А мимо бежали поля и дороги, леса и перелески, озера и реки, неслись вскачь красноармейские разъезды, навстречу ему летела его страна, где уже здесь, на востоке, все сорвалось и продолжало срываться со своих мест, чтобы никогда больше не обрести их снова. Так же, как и его гимнастерка с подаренным Амели медальоном, которого он хватился, и, не найдя его, больше никогда не видел. Сознание сохранило какие-то обрывки слов «Кончать его. Чего с ним…» «Да ведь больной он. Сам помрет». И он долго не знал, было ли это на самом деле, или это ему, уже в больнице, приснилось.

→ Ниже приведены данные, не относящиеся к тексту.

-- ==== Sys2Proof/Laws/Traffic.lean ====
section
/-! SUPPORT. Packets that a tile injects: what a router decides from, and what an injection leaves. -/
namespace Sys2Proof.Machine

/-- Two states agree in all that a router decides from: the registers of their own pages, the routes, the slot tables and the beds. -/
structure MeshSame (s u : State) : Prop where
  regs : ∀ p o, 0x100 ≤ o → o < 4096 → u.reg p o = s.reg p o
  routes : u.routes = s.routes
  slots : u.slotMap = s.slotMap
  wins : u.wins = s.wins

theorem MeshSame.refl (s : State) : MeshSame s s := ⟨fun _ _ _ _ => rfl, rfl, rfl, rfl⟩

theorem MeshSame.trans {r s t : State} (h : MeshSame r s) (k : MeshSame s t) : MeshSame r t :=
  ⟨fun p o a b => (k.regs p o a b).trans (h.regs p o a b), k.routes.trans h.routes, k.slots.trans h.slots, k.wins.trans h.wins⟩

/-- Only common registers changed. -/
theorem MeshSame.of_outside {l : List (Nat × Nat)} {s u : State} (h : RegsOutside l s u) (hl : ∀ x ∈ l, x.2 < 0x100)
    (hr : u.routes = s.routes) (hs : u.slotMap = s.slotMap) (hw : u.wins = s.wins) : MeshSame s u :=
  ⟨fun p o a b => h p o b (fun c => by have := hl _ c; simp only at this; omega), hr, hs, hw⟩

theorem State.inject_isSome (s : State) (i p : Nat) (m : Send) :
    (s.inject i p m).isSome =
      (let hop := if isDie m.dst then (if isDie m.dst then s.gateway i (m.dst - 0x80) else 0) else m.dst
       s.hasRoute (s.pickSet (scopeOf m.op i m.dst (decide (s.polderOf i = s.polderOf hop))) p i hop) i hop) := by
  unfold State.inject
  dsimp only
  generalize (if isDie m.dst = true then if isDie m.dst = true then s.gateway i (m.dst - 128) else 0 else m.dst) = hop
  generalize s.pickSet _ p i hop = set
  by_cases c : s.hasRoute set i hop = true
  · rw [if_pos c, c]
    rfl
  · rw [if_neg c, Bool.eq_false_iff.mpr c]
    rfl

section
variable {s u : State} (h : MeshSame s u)
include h

theorem MeshSame.rf (p o hi lo : Nat) (a : 0x100 ≤ o) (b : o < 4096) : u.rf p o hi lo = s.rf p o hi lo := by
  unfold State.rf
  rw [h.regs p o a b]

theorem MeshSame.rb (p o i : Nat) (a : 0x100 ≤ o) (b : o < 4096) : u.rb p o i = s.rb p o i := by
  unfold State.rb
  rw [h.regs p o a b]

theorem MeshSame.polderOf (i : Nat) : u.polderOf i = s.polderOf i := h.rf _ _ _ _ (by decide) (by decide)
theorem MeshSame.member (i : Nat) : u.member i = s.member i := h.rb _ _ _ (by decide) (by decide)
theorem MeshSame.epochOf (i p : Nat) : u.epochOf i p = s.epochOf i p := h.rf _ _ _ _ (by decide) (by decide)
theorem MeshSame.gateway (i d : Nat) : u.gateway i d = s.gateway i d := h.rf _ _ _ _ (by decide) (by decide)
theorem MeshSame.live (i : Nat) : u.live i = s.live i := by
  unfold State.live
  by_cases hi : i < 80
  · rw [show u.tstate i = s.tstate i from h.rf _ _ _ _ (by unfold Reg.TSTATE; omega) (by unfold Reg.TSTATE; omega)]
  · simp [hi]
theorem MeshSame.slotTile (i p k : Nat) : u.slotTile i p k = s.slotTile i p k := by
  unfold State.slotTile State.slotEnt
  rw [h.slots]
theorem MeshSame.slotsOf (i p : Nat) : u.slotsOf i p = s.slotsOf i p := by
  unfold State.slotsOf
  simp only [h.slotTile]
theorem MeshSame.pickSet (sc : Scope) (p a b : Nat) : u.pickSet sc p a b = s.pickSet sc p a b := by
  unfold State.pickSet
  simp only [h.live, h.member, h.polderOf]
theorem MeshSame.hasRoute (k a b : Nat) : u.hasRoute k a b = s.hasRoute k a b := by
  unfold State.hasRoute State.route
  rw [h.routes]
theorem MeshSame.bedReg (b o : Nat) : u.bedReg b o = s.bedReg b o := by
  unfold State.bedReg
  rw [h.wins]
theorem MeshSame.bedSlots (b : Nat) : u.bedSlots b = s.bedSlots b := by
  unfold State.bedSlots State.bedEntry State.bedExit State.bedCfg0
  simp only [h.bedReg]
theorem MeshSame.bedOf (i : Nat) : u.bedOf i = s.bedOf i := by
  unfold State.bedOf State.bedValid State.bedPolder State.bedCfg0
  simp only [h.polderOf, h.slotsOf, h.bedReg, h.bedSlots]

theorem MeshSame.inject (i p : Nat) (m : Send) : (u.inject i p m).isSome = (s.inject i p m).isSome := by
  rw [State.inject_isSome, State.inject_isSome]
  simp only [h.gateway, h.polderOf, h.pickSet, h.hasRoute]
end

/-- The choice of a lane touches nothing but the port's round robin, and nothing for a packet with an order (R332). -/
theorem State.chooseLane_frame (s : State) (tile port : Nat) (p : Packet) :
    Frame [.ports] s (s.chooseLane tile port p).2 ∧ (s.chooseLane tile port p).2.net = s.net ∧
      (p.ord = true → (s.chooseLane tile port p).2 = s) := by
  unfold State.chooseLane
  split
  · exact ⟨fun f _ => by cases f <;> rfl, rfl, fun _ => rfl⟩
  · exact ⟨fun f hf => by cases f <;> first | rfl | simp at hf, rfl, fun h => absurd h ‹_›⟩

/-- A packet of the tile's epoch enters a router none of whose ports is fenced: it waits behind those in the mesh. -/
theorem State.enterRouter_net {s : State} {tile inPort lane : Nat} {p : Packet} (hf : ∀ k, k < 5 → s.fencedPort tile k = false)
    (ho : opDefined p.op.toNat = true) (he : p.sys = true ∨ p.epoch.toNat = s.epochOf tile p.polder.toNat) :
    (∃ o, (s.enterRouter tile inPort lane p).net = s.net ++ [⟨p, tile, inPort, lane, s.up, o⟩]) ∧
      Frame [.net, .ports] s (s.enterRouter tile inPort lane p) ∧
      (p.ord = true → (s.enterRouter tile inPort lane p).ports = s.ports) := by
  have fenced (k : Nat) : s.fencedPort tile k = false := by
    by_cases h : k < 5
    · exact hf k h
    · simp [State.fencedPort, h]
  have hc : (!p.sys && decide (p.epoch.toNat ≠ s.epochOf tile p.polder.toNat)) = false := by
    rcases he with h | h <;> simp [h]
  unfold State.enterRouter
  rw [fenced, Bool.false_and, if_neg (by decide), ho, Bool.not_true, if_neg (by decide), hc, if_neg (by decide)]
  cases s.outPort tile p with
  | none => exact ⟨⟨none, rfl⟩, fun f hn => by cases f <;> first | rfl | simp at hn, fun _ => rfl⟩
  | some k =>
    dsimp only
    rw [fenced, Bool.false_and, if_neg (by decide)]
    obtain ⟨f, n, e⟩ := State.chooseLane_frame s tile k p
    have eu : (s.chooseLane tile k p).2.up = s.up := f .up (by decide)
    generalize s.chooseLane tile k p = x at *
    refine ⟨⟨some (k, x.1), ?_⟩, fun g hn => ?_, fun h => by dsimp only; rw [e h]⟩
    · dsimp only
      rw [n, eu]
    · have := f g (fun c => hn (by simp at c ⊢; simp [c]))
      cases g <;> first | exact this | simp at hn

theorem Packet.intact_sealed (p : Packet) : Packet.intact (Packet.sealed p) = true := decide_eq_true rfl

/-- An injection where no port of the tile is fenced adds one packet to the mesh, and nothing but NO_SET0 of the tile's CETIS page counts. -/
theorem State.inject_some {s v : State} {tile pol : Nat} {m : Send} (h : s.inject tile pol m = some v) (hp : pol < 8)
    (ho : opDefined (m.op % 256) = true) (hx : ∀ k, k < 5 → s.fencedPort tile k = false) :
    (∃ x : Transit, v.net = s.net ++ [x] ∧ s.sent x.pkt tile pol m ∧ x.tile = tile ∧ x.inPort = 5) ∧ Frame [.net, .regs, .ports] s v ∧
      RegsOutside [counter (cetisPage tile) 10] s v ∧ (opOrd m.op = true → v.ports = s.ports) := by
  obtain ⟨hop, set, p, t, hi, ht, hq⟩ : ∃ (hop set : Nat) (p : Packet) (t : State),
      s.inject tile pol m = (if s.hasRoute set tile hop then
        some ((t.chooseLane tile 6 p).2.enterRouter tile 5 (t.chooseLane tile 6 p).1 (Packet.sealed p)) else none) ∧
      t = (if set = 0 then s else s.bump (cetisPage tile) 10 1) ∧ s.sent (Packet.sealed p) tile pol m :=
    ⟨_, _, _, _, rfl, rfl, rfl, rfl, rfl, rfl, rfl, rfl, rfl, rfl, rfl, rfl, rfl, rfl, Packet.intact_sealed _⟩
  rw [hi] at h
  have ft : Frame [.regs] s t := by
    rw [ht]
    intro f hf
    split <;> cases f <;> first | rfl | simp at hf
  have rt : RegsOutside [counter (cetisPage tile) 10] s t := by
    rw [ht]
    split
    · exact RegsOutside.refl _ _
    · exact (RegsOutside.refl _ s).thenBump _ _ _ (by decide) (by simp)
  have eo : (Packet.sealed p).op.toNat = m.op % 256 := by
    rw [hq.2.2.2.2.2.2.2.1]
    simp
  have ep : (Packet.sealed p).polder.toNat = pol := by
    rw [hq.2.2.2.2.2.1, BitVec.toNat_ofNat]
    omega
  have ee : (Packet.sealed p).epoch.toNat = s.epochOf tile pol := by
    rw [hq.2.2.2.2.2.2.1, BitVec.toNat_ofNat]
    refine Nat.mod_eq_of_lt ?_
    unfold State.epochOf State.rf fld bits
    have e : 4 * pol + 3 + 1 - 4 * pol = 4 := by omega
    rw [e]
    exact Nat.mod_lt _ (by decide)
  by_cases c : s.hasRoute set tile hop = true
  · rw [if_pos c] at h
    have e := (Option.some.inj h).symm
    clear h
    obtain ⟨fl, nl, el⟩ := State.chooseLane_frame t tile 6 p
    rw [e]
    generalize hz : t.chooseLane tile 6 p = z at *
    have same (q o : Nat) (hq : o < 4096) (hn : (q, o) ≠ counter (cetisPage tile) 10) : z.2.reg q o = s.reg q o := by
      rw [State.reg_congr (fl .regs (by decide))]
      exact rt q o hq (by simpa using hn)
    have hfz (k : Nat) (hk : k < 5) : z.2.fencedPort tile k = false := by
      have := hx k hk
      unfold State.fencedPort State.rb at this ⊢
      rw [same _ _ (by decide) (by simp [counter, Reg.COUNTER, Reg.PORT_FENCE])]
      exact this
    have hez : z.2.epochOf tile pol = s.epochOf tile pol := by
      unfold State.epochOf State.rf
      rw [same _ _ (by decide) (by simp [counter, Reg.COUNTER, Reg.EPOCH])]
    obtain ⟨⟨o, hn⟩, fz, ez⟩ := State.enterRouter_net (s := z.2) (tile := tile) (inPort := 5) (lane := z.1) (p := Packet.sealed p) hfz
      (by rw [eo]; exact ho) (.inr (by rw [ee, ep, hez]))
    refine ⟨⟨_, by rw [hn, nl, ft .net (by decide)], hq, rfl, rfl⟩, ?_, ?_, fun ho => ?_⟩
    · exact ((ft.mono rfl).trans (fl.mono rfl)).trans (fz.mono rfl)
    · exact (rt.thenSame (fl .regs (by decide))).thenSame (fz .regs (by decide))
    · have hp' : (Packet.sealed p).ord = true := hq.2.2.2.1.trans ho
      rw [ez hp', el hp']
      exact ft .ports (by decide)
  · rw [if_neg c] at h
    cases h

theorem State.inject_mesh {s v : State} {tile pol : Nat} {m : Send} (h : s.inject tile pol m = some v) (hp : pol < 8)
    (ho : opDefined (m.op % 256) = true) (hx : ∀ k, k < 5 → s.fencedPort tile k = false) : MeshSame s v := by
  obtain ⟨_, f, r, _⟩ := State.inject_some h hp ho hx
  exact MeshSame.of_outside r (by simp [counter, Reg.COUNTER]) (f .routes (by decide)) (f .slotMap (by decide)) (f .wins (by decide))

theorem State.injectOr_some {s : State} {tile pol : Nat} {m : Send} (h : (s.inject tile pol m).isSome = true) :
    s.inject tile pol m = some (s.injectOr tile pol m) := by
  obtain ⟨v, hv⟩ := Option.isSome_iff_exists.mp h
  unfold State.injectOr
  rw [hv]

/-- A gate add sent to a slot that maps to a tile with a route. -/
theorem State.sendGateAdd_some {s : State} {tile k g d : Nat} {v : W32} (h : s.slotTile tile (s.polderOf tile) k = some d)
    (hi : (s.inject tile (s.polderOf tile) { dst := d, op := opGadd, addr := g, operand := v.toNat }).isSome = true) :
    s.inject tile (s.polderOf tile) { dst := d, op := opGadd, addr := g, operand := v.toNat } = some (s.sendGateAdd tile k g v) := by
  unfold State.sendGateAdd
  dsimp only
  rw [h]
  exact State.injectOr_some hi

theorem State.polderOf_lt (s : State) (i : Nat) : s.polderOf i < 8 := by
  unfold State.polderOf State.rf fld
  exact Nat.mod_lt _ (by decide)

/-- Gate adds sent to slots that all map to tiles with a route, by a tile without a fenced port: one packet each, in order. -/
theorem State.sendGateCopies_some {s : State} {tile g : Nat} {v : W32} (l : List Nat) (hx : ∀ k, k < 5 → s.fencedPort tile k = false)
    (h : ∀ k ∈ l, ∃ d, s.slotTile tile (s.polderOf tile) k = some d ∧
      (s.inject tile (s.polderOf tile) { dst := d, op := opGadd, addr := g, operand := v.toNat }).isSome = true) :
    (∃ ts : List Transit, (s.sendGateCopies tile g v none l).net = s.net ++ ts ∧ List.Forall₂ (fun k x =>
      (∃ d, s.slotTile tile (s.polderOf tile) k = some d ∧
        s.sent x.pkt tile (s.polderOf tile) { dst := d, op := opGadd, addr := g, operand := v.toNat }) ∧ x.tile = tile ∧ x.inPort = 5) l ts) ∧
    Frame [.net, .regs] s (s.sendGateCopies tile g v none l) ∧
    RegsOutside [counter (cetisPage tile) 10] s (s.sendGateCopies tile g v none l) := by
  induction l generalizing s with
  | nil => exact ⟨⟨[], by simp [State.sendGateCopies]⟩, fun f _ => by cases f <;> rfl, RegsOutside.refl _ _⟩
  | cons k r ih =>
    obtain ⟨d, hd, hi⟩ := h k List.mem_cons_self
    have e : s.sendGateCopies tile g v none (k :: r) = (s.sendGateAdd tile k g v).sendGateCopies tile g v none r := by
      show State.sendGateCopies (if _ then s else _) tile g v none r = _
      rw [if_neg (by simp)]
    have hv := State.sendGateAdd_some hd hi
    obtain ⟨⟨x, hp, hs, h5, h6⟩, f, o, w⟩ := State.inject_some hv (State.polderOf_lt _ _) (show opDefined (opGadd % 256) = true by decide) hx
    have ms := State.inject_mesh hv (State.polderOf_lt _ _) (show opDefined (opGadd % 256) = true by decide) hx
    rw [e]
    generalize s.sendGateAdd tile k g v = t at *
    have f0 : Frame [.net, .regs] s t := by
      intro y hy
      by_cases c : y = .ports
      · subst c
        exact w (show opOrd opGadd = true by decide)
      · exact f y (fun d => by simp at d hy; tauto)
    have hxt (k : Nat) (hk : k < 5) : t.fencedPort tile k = false := by
      have := hx k hk
      unfold State.fencedPort at this ⊢
      rw [ms.rb _ _ _ (by decide) (by decide)]
      exact this
    obtain ⟨⟨ps, hn, hf⟩, f', o'⟩ := ih (s := t) hxt (fun k' hk' => by
      obtain ⟨d', h1, h2⟩ := h k' (List.mem_cons_of_mem _ hk')
      refine ⟨d', ?_, ?_⟩
      · rw [ms.polderOf, ms.slotTile, h1]
      · rw [ms.polderOf, ms.inject, h2])
    refine ⟨⟨x :: ps, ?_, List.Forall₂.cons ⟨⟨d, hd, hs⟩, h5, h6⟩ (hf.imp ?_)⟩, f0.trans f', o.trans o'⟩
    · rw [hn, hp]
      simp
    · rintro k' p' ⟨⟨d', h1, h2⟩, h7⟩
      refine ⟨⟨d', ?_, ?_⟩, h7⟩
      · rw [← ms.polderOf, ← ms.slotTile]
        exact h1
      · unfold State.sent at h2 ⊢
        rw [← ms.polderOf, ← ms.epochOf]
        exact h2

end Sys2Proof.Machine
end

Когда однажды в палату вошла санитарка, он, как когда-то в Голдапе, спросил «Что это за город?». И удивившись этому совпадению, долго и напряженно ждал ответа.

— Узловая станция Ветряки, — отвечала санитарка, — А чуть повыше – уездный город с таким же названием.

— 163-

Чуть повыше, и немного в гору, была церковь, куда он, уйдя из больницы, зашел поставить свечку за Анну и Николая, о которых никто ничего не знал. Здесь впервые он и встретил своего будущего тестя, отца Феофана, в миру Данилу Никитича Красильникова.

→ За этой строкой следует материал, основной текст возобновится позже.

/-- The record of a move, put in place of the one that it had, is found whatever the bytes that a new one would expect. -/
theorem State.rxOf_put (s : State) (i : Nat) (p : Packet) (n : Nat) {m : RxMove} (hs : m.src = p.src.toNat) (ht : m.tag = p.tag.toNat) :
    ((s.setRx i ((s.rxOf i p n).2 ++ [m])).rxOf i p n).1 = m := by
  have hg (l : List RxMove) : Store.get [] (s.setRx i l).rx i = l := Store.get_set_same ..
  unfold State.rxOf
  dsimp only
  rw [hg, List.find?_append, find?_filter_not]
  simp [hs, ht]

/-! ### Packets of a move, their slots first -/

section
variable {s s1 : State} {i : TileIx} {p : Packet} {k n : Nat}

theorem State.rxReady_passes (h : s.rxReady i k n p = (true, s1)) : Kept [.slots, .rx] s s1 := by
  unfold State.rxReady at h
  dsimp only at h
  split at h
  · obtain ⟨-, rfl⟩ := Prod.mk.injEq .. ▸ h
    exact Kept.refl _ s
  · split at h
    · obtain ⟨-, rfl⟩ := Prod.mk.injEq .. ▸ h
      exact ((State.rxClaim_keptP ..).mono rfl).step (State.setRx_kept ..) rfl
    · simp at h

/-- A slot that is not ready: the packet is the last of the probe table. -/
theorem State.rxReady_parks (h : s.rxReady i (s.probesAt i).length n p = (false, s1)) :
    (s1.probesAt i).map (·.pkt) = (s.probesAt i).map (·.pkt) ++ [p] := by
  unfold State.rxReady at h
  dsimp only at h
  split at h
  · simp at h
  · split at h
    · simp at h
    · obtain ⟨-, rfl⟩ := Prod.mk.injEq .. ▸ h
      have e (t : State) (c : Claim) (ht : t.probes = s.probes) :
          ((t.parkProbe i (s.probesAt i).length p c).probesAt i).map (·.pkt) = (s.probesAt i).map (·.pkt) ++ [p] := by
        obtain ⟨-, -, -, hp⟩ := State.parkProbe_new t i p c
        rw [State.probesAt_congr ht i] at hp
        rw [hp, List.map_append]
        rfl
      exact e _ _ ((((State.rxClaim_keptP ..).mono (m := [.slots, .rx]) rfl).step (State.setRx_kept ..) rfl).frame .probes (by decide))
end

section
variable {s : State} {i : TileIx} {op : Nat} {p : Packet} {n : Nat} {go : Nat → State → State} (h : s.accepts i op p = true)
include h

theorem State.memWaits_accepted : s.memWaits p n = ((placeOf p.addr.toNat).inside n && !s.placeReady i (placeOf p.addr.toNat) n) := by
  have hd := (State.accepts_wf h).2.1
  have hc : (s.ejectCause i p).isNone = true := by
    unfold State.accepts at h
    exact (Bool.and_eq_true _ _ ▸ h).2
  unfold State.memWaits
  rw [hd, hc, Bool.true_and]

theorem State.incoming_waits (hi : (placeOf p.addr.toNat).inside n = true) (hr : s.placeReady i (placeOf p.addr.toNat) n = false) :
    s.incoming op p n go = s := by
  unfold State.incoming
  rw [State.memWaits_accepted h, hi, hr]
  rfl

variable (hm : s.moveParked i p = false)
  (hw : (placeOf p.addr.toNat).inside n = false ∨ s.placeReady i (placeOf p.addr.toNat) n = true)
include hm hw

theorem State.incoming_tries : s.incoming op p n go =
    if ((s.takePkt p).rxReady i (s.probesAt i).length n p).1 then go i ((s.takePkt p).rxReady i (s.probesAt i).length n p).2
    else ((s.takePkt p).rxReady i (s.probesAt i).length n p).2 := by
  have e : (s.memWaits p n || s.moveParked p.dst.toNat p) = false := by
    rw [(State.accepts_wf h).2.1, hm, State.memWaits_accepted h, Bool.or_false]
    obtain hw | hw := hw
    · rw [hw, Bool.false_and]
    · rw [hw, Bool.not_true, Bool.and_false]
  unfold State.incoming
  rw [e, if_neg (by decide), State.eject_accepted h]
  show (match (s.takePkt p).rxReady i (s.probesAt i).length n p with
    | (false, t) => t
    | (true, t) => go i t) = _
  obtain ⟨b, t⟩ := (s.takePkt p).rxReady i (s.probesAt i).length n p
  cases b <;> rfl

theorem State.incoming_goes {s1 : State} (hr : (s.takePkt p).rxReady i (s.probesAt i).length n p = (true, s1)) :
    s.incoming op p n go = go i s1 := by
  rw [State.incoming_tries h hm hw, hr]
  rfl

theorem State.incoming_parks {s1 : State} (hr : (s.takePkt p).rxReady i (s.probesAt i).length n p = (false, s1)) :
    s.incoming op p n go = s1 := by
  rw [State.incoming_tries h hm hw, hr]
  rfl
end

/-! ### Answers -/

theorem State.answered_nothing {s u : State} {i : TileIx} {p : Packet} (ha : u.arrivals = s.arrivals.erase p) (hn : u.net = s.net) :
    s.answered u i p [] := ⟨ha, [], by rw [hn, List.append_nil], .nil⟩

/-- An injection decides from the common registers of no page, and from the registers of the CETIS and POLDER pages. -/
theorem SendSame.of_pages {l : List (Nat × Nat)} {s u : State} (h : RegsOutside l s u)
    (hl : ∀ x ∈ l, x.2 < 0x100 ∨ (x.1 ≠ polderPage ∧ ∀ i, x.1 ≠ cetisPage i)) (hr : u.routes = s.routes) : SendSame s u := by
  have same (q o : Nat) (a : 0x100 ≤ o) (b : o < 4096) (hq : q = polderPage ∨ ∃ i, q = cetisPage i) : u.reg q o = s.reg q o := by
    refine h q o b fun c => ?_
    obtain ho | ⟨h1, h2⟩ := hl _ c
    · exact absurd ho (Nat.not_lt.mpr a)
    · obtain rfl | ⟨i, rfl⟩ := hq
      · exact h1 rfl
      · exact h2 i rfl
  have rf (i o hi lo : Nat) (a : 0x100 ≤ o) (b : o < 4096) : u.rf (cetisPage i) o hi lo = s.rf (cetisPage i) o hi lo := by
    unfold State.rf
    rw [same _ _ a b (.inr ⟨i, rfl⟩)]
  have rb (i o n : Nat) (a : 0x100 ≤ o) (b : o < 4096) : u.rb (cetisPage i) o n = s.rb (cetisPage i) o n := by
    unfold State.rb
    rw [same _ _ a b (.inr ⟨i, rfl⟩)]
  refine ⟨fun i => rf _ _ _ _ (by decide) (by decide), fun i => rb _ _ _ (by decide) (by decide), fun i p => rf _ _ _ _ (by decide) (by decide),
    fun i d => rf _ _ _ _ (by decide) (by decide), fun i => ?_, fun i k => congrArg _ (rb _ _ _ (by decide) (by decide)), hr⟩
  unfold State.live
  by_cases hi : i < 80
  · unfold State.tstate State.rf
    rw [same polderPage _ (by unfold Reg.TSTATE; omega) (by unfold Reg.TSTATE; omega) (.inl rfl)]
  · simp [hi]

/-! ### The words that a read checks -/

theorem State.placePoisoned_congr {s u : State} (h : u.poolBad = s.poolBad) (h' : u.peatBad = s.peatBad) (i : Nat) (pl : TilePlace) (n : Nat) :
    u.placePoisoned i pl n = s.placePoisoned i pl n := by
  unfold State.placePoisoned State.poolPoisoned State.peatPoisoned
  rw [h, h']

theorem State.readPlace_congr {s u : State} (h : u.pool = s.pool) (h' : u.peat = s.peat) (i : Nat) (pl : TilePlace) (n : Nat) :
    u.readPlace i pl n = s.readPlace i pl n := by
  unfold State.readPlace State.readPool State.readPeat
  rw [h, h']

/-- What a read of a place finds: a line with a mark is an uncorrectable error. -/
def readFinds (bad : Bool) (n : Nat) (e : EccResult) : EccResult := if bad then .uncorrectable else if n = 0 then .clean else e

/-- The page of the memory in which a place lies. -/
def placePage (i : Nat) (pl : TilePlace) : Nat := if pl.pool then poolPage i else peatPage i

/-- The counters that a read of a place advances. -/
def readCounters (i : Nat) : List (Nat × Nat) := [counter (poolPage i) 0, counter (poolPage i) 1, counter (peatPage i) 0]

/-- A read of a place, counted and checked. -/
def State.readChecked (t : State) (i : Nat) (pl : TilePlace) (n : Nat) (e : EccResult) : State :=
  let bad := t.placePoisoned i pl n
  (if pl.pool then t.countPool i [(pl.off, n)] else t.countPeatRead i pl.off n).placeEcc i pl
    (if !bad then pl.off else if pl.pool then t.poolBadAt i pl.cru pl.off n else t.peatBadAt i pl.off n) (readFinds bad n e) bad

theorem State.readChecked_kept (t : State) (i : Nat) (pl : TilePlace) (n : Nat) (e : EccResult) :
    Kept [.fresh, .regs, .fns, .out] t (t.readChecked i pl n e) := by
  unfold State.readChecked
  refine Kept.step (l := [.fresh, .regs, .fns, .out]) (s := if pl.pool then t.countPool i [(pl.off, n)] else t.countPeatRead i pl.off n) ?_
    (State.placeEcc_kept ..) rfl
  split
  · exact (State.countPool_kept ..).mono rfl
  · exact (State.countPeatRead_kept ..).mono rfl

theorem State.placeEcc_clean (s : State) (i : Nat) (pl : TilePlace) (off : Nat) (b : Bool) : s.placeEcc i pl off .clean b = s := by
  unfold State.placeEcc
  split <;> rfl

theorem State.placeEcc_corrected (s : State) (i : TileIx) (pl : TilePlace) (off : Nat) (sy : BitVec 8) (b : Bool) :
    ErrorNoted (placePage i pl) (if pl.pool then 2 else 4) 0 s (s.placeEcc i pl off (.corrected sy) b) := by
  unfold State.placeEcc placePage
  split
  · exact State.poolEcc_corrected ..
  · exact State.peatEcc_corrected ..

— Теперь пойдешь на поправку, — сказала тогда санитарка, глядя на Андрея по-доброму удивленным взглядом. «Уж в мертвецкую хотели, да доктор не дал», отчасти объяснила она свое удивление, и кивнув ему морщинистым, но подвижным, лицом, улыбнулась.

И потом, когда в его жизни появилась Зоя, Андрей долго еще сомневался, что выжил.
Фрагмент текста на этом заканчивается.